[MATERIAL SUPPLIED]
-- ==== Sys2Proof/Certificates/Slice0/Obligations.lean ====
section
/-! DEFINITION. The statements for the provers. -/

open Sys2Proof Sys2Proof.Machine

/-! ## Words, fetching and stepping -/

/-- Words written out from the encoding tables decode to the instructions they stand for (R25 to R29). -/
def Obligations.WrittenWordsDecode : Prop :=
  decode 0x1000060C10018000 = some (.add 3 3 2 .i64) ∧
  decode 0x202C100389ABCDEF = some (.movi 2 .i64 0x89ABCDEF) ∧
  decode 0x309040001FFFFFFF = some (.dbnz 2 .none 0x1FFFFFFF) ∧
  decode 0x30A0000F80000003 = some (.call 0x1F .none 3) ∧
  decode 0x380C405400000008 = some (.ld 8 5 2 false 8 .d) ∧
  decode 0x5000142858059000 = some (.vfadd 10 10 11 .f32 1 false false .dflt) ∧
  decode 0x680C205400000000 = some (.ldw 4 5 2 0 false) ∧
  decode 0x699418540E000010 = some (.acas 3 5 7 2 0x10 true) ∧
  decode 0x700050540D523010 = some (.gld ⟨10, 5, 2, false, 6, 2, true, 2, 2, 1, true, 0x10⟩) ∧
  decode 0x7800000000000103 = some (.fence .device true) ∧
  decode 0x8000000028000079 = some (.split 1 (some 5) (some 3)) ∧
  decode 0x8100040C40000002 = some (.send 2 3 8 false 2) ∧
  decode 0x9000000800000001 = some (.mma 0 4 false none none true false false false) ∧
  decode 0xA00002000000000C = some (.rlset 2 4 true false) ∧
  decode 0xA800000814300135 = some (.copy ⟨4, 3, 5, 2, 6, none, false, .setfull, 1⟩) ∧
  decode 0xB002140800058000 = some (.qmx 10 2 .f32 .i8) ∧
  decode 0xC003060858000103 = some (.thwr 3 2 11 0x103) ∧
  decode 0xC001001810000104 = some (.channelEntryWrite 6 2)

/-- Decoding the word of a well-formed instruction gives the instruction back, with every operand at every value that
its encoding admits. Rests on the model's encoder, written from the same tables (R25 to R29). -/
def Obligations.EncodedInstructionDecodes : Prop :=
  ∀ (i : Instr) (w : Word), i.wf = true → encode i = some w → decode w = some i

/-- A step of a thread that is due, whose fetch passes R13 and finds a word of memory that decodes to an instruction,
is that instruction's meaning, with the turn noted and the word at hand; no cached copy of the word that the
thread may still fetch differs from memory (R13, R14, R63). The order of turns that `due` holds, and the agenda,
are the model’s (log 6). -/
def Obligations.StepRunsFetchedInstruction : Prop :=
  ∀ (s s1 : State) (x : Ident) (rest : List Ident) (t : Thread) (k : Nat) (i : Instr),
    s.agenda = [] → s.slow = false → s.due = x :: rest → s.thread? x = some t → s.mayIssue t = true →
    t.pending = [] →
    t.pc.toNat + 8 ≤ segLimit (t.seg 0) → s.dvaOk (segBase (t.seg 0) + t.pc) 8 = true →
    (segRights (t.seg 0)).getLsbD 2 = true →
    ({ s with due := rest }).route (clusterOf t.id.core.toNat) t.dom (segBase (t.seg 0) + t.pc) false false =
      (s1, .bank k) →
    s1.sound k 8 → (∀ w ∈ s1.cachedWords t k, w = BitVec.ofNat 64 (s1.read k 8)) →
    decode (BitVec.ofNat 64 (s1.read k 8)) = some i →
    step s = exec i { s1.noteIssue t with cur := t.id, word := BitVec.ofNat 64 (s1.read k 8) }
[/MATERIAL SUPPLIED]
WORK ORDER ▸ An exact repeat of the lines from the one containing "decode 0xC003060858000103 = some" through the final line of the entries is the whole answer.

TASK SOLUTION ▸
  decode 0xC003060858000103 = some (.thwr 3 2 11 0x103) ∧
  decode 0xC001001810000104 = some (.channelEntryWrite 6 2)

/-- Decoding the word of a well-formed instruction gives the instruction back, with every operand at every value that
its encoding admits. Rests on the model's encoder, written from the same tables (R25 to R29). -/
def Obligations.EncodedInstructionDecodes : Prop :=
  ∀ (i : Instr) (w : Word), i.wf = true → encode i = some w → decode w = some i

/-- A step of a thread that is due, whose fetch passes R13 and finds a word of memory that decodes to an instruction,
is that instruction's meaning, with the turn noted and the word at hand; no cached copy of the word that the
thread may still fetch differs from memory (R13, R14, R63). The order of turns that `due` holds, and the agenda,
are the model’s (log 6). -/
def Obligations.StepRunsFetchedInstruction : Prop :=
  ∀ (s s1 : State) (x : Ident) (rest : List Ident) (t : Thread) (k : Nat) (i : Instr),
    s.agenda = [] → s.slow = false → s.due = x :: rest → s.thread? x = some t → s.mayIssue t = true →
    t.pending = [] →
    t.pc.toNat + 8 ≤ segLimit (t.seg 0) → s.dvaOk (segBase (t.seg 0) + t.pc) 8 = true →
    (segRights (t.seg 0)).getLsbD 2 = true →
    ({ s with due := rest }).route (clusterOf t.id.core.toNat) t.dom (segBase (t.seg 0) + t.pc) false false =
      (s1, .bank k) →
    s1.sound k 8 → (∀ w ∈ s1.cachedWords t k, w = BitVec.ofNat 64 (s1.read k 8)) →
    decode (BitVec.ofNat 64 (s1.read k 8)) = some i →
    step s = exec i { s1.noteIssue t with cur := t.id, word := BitVec.ofNat 64 (s1.read k 8) }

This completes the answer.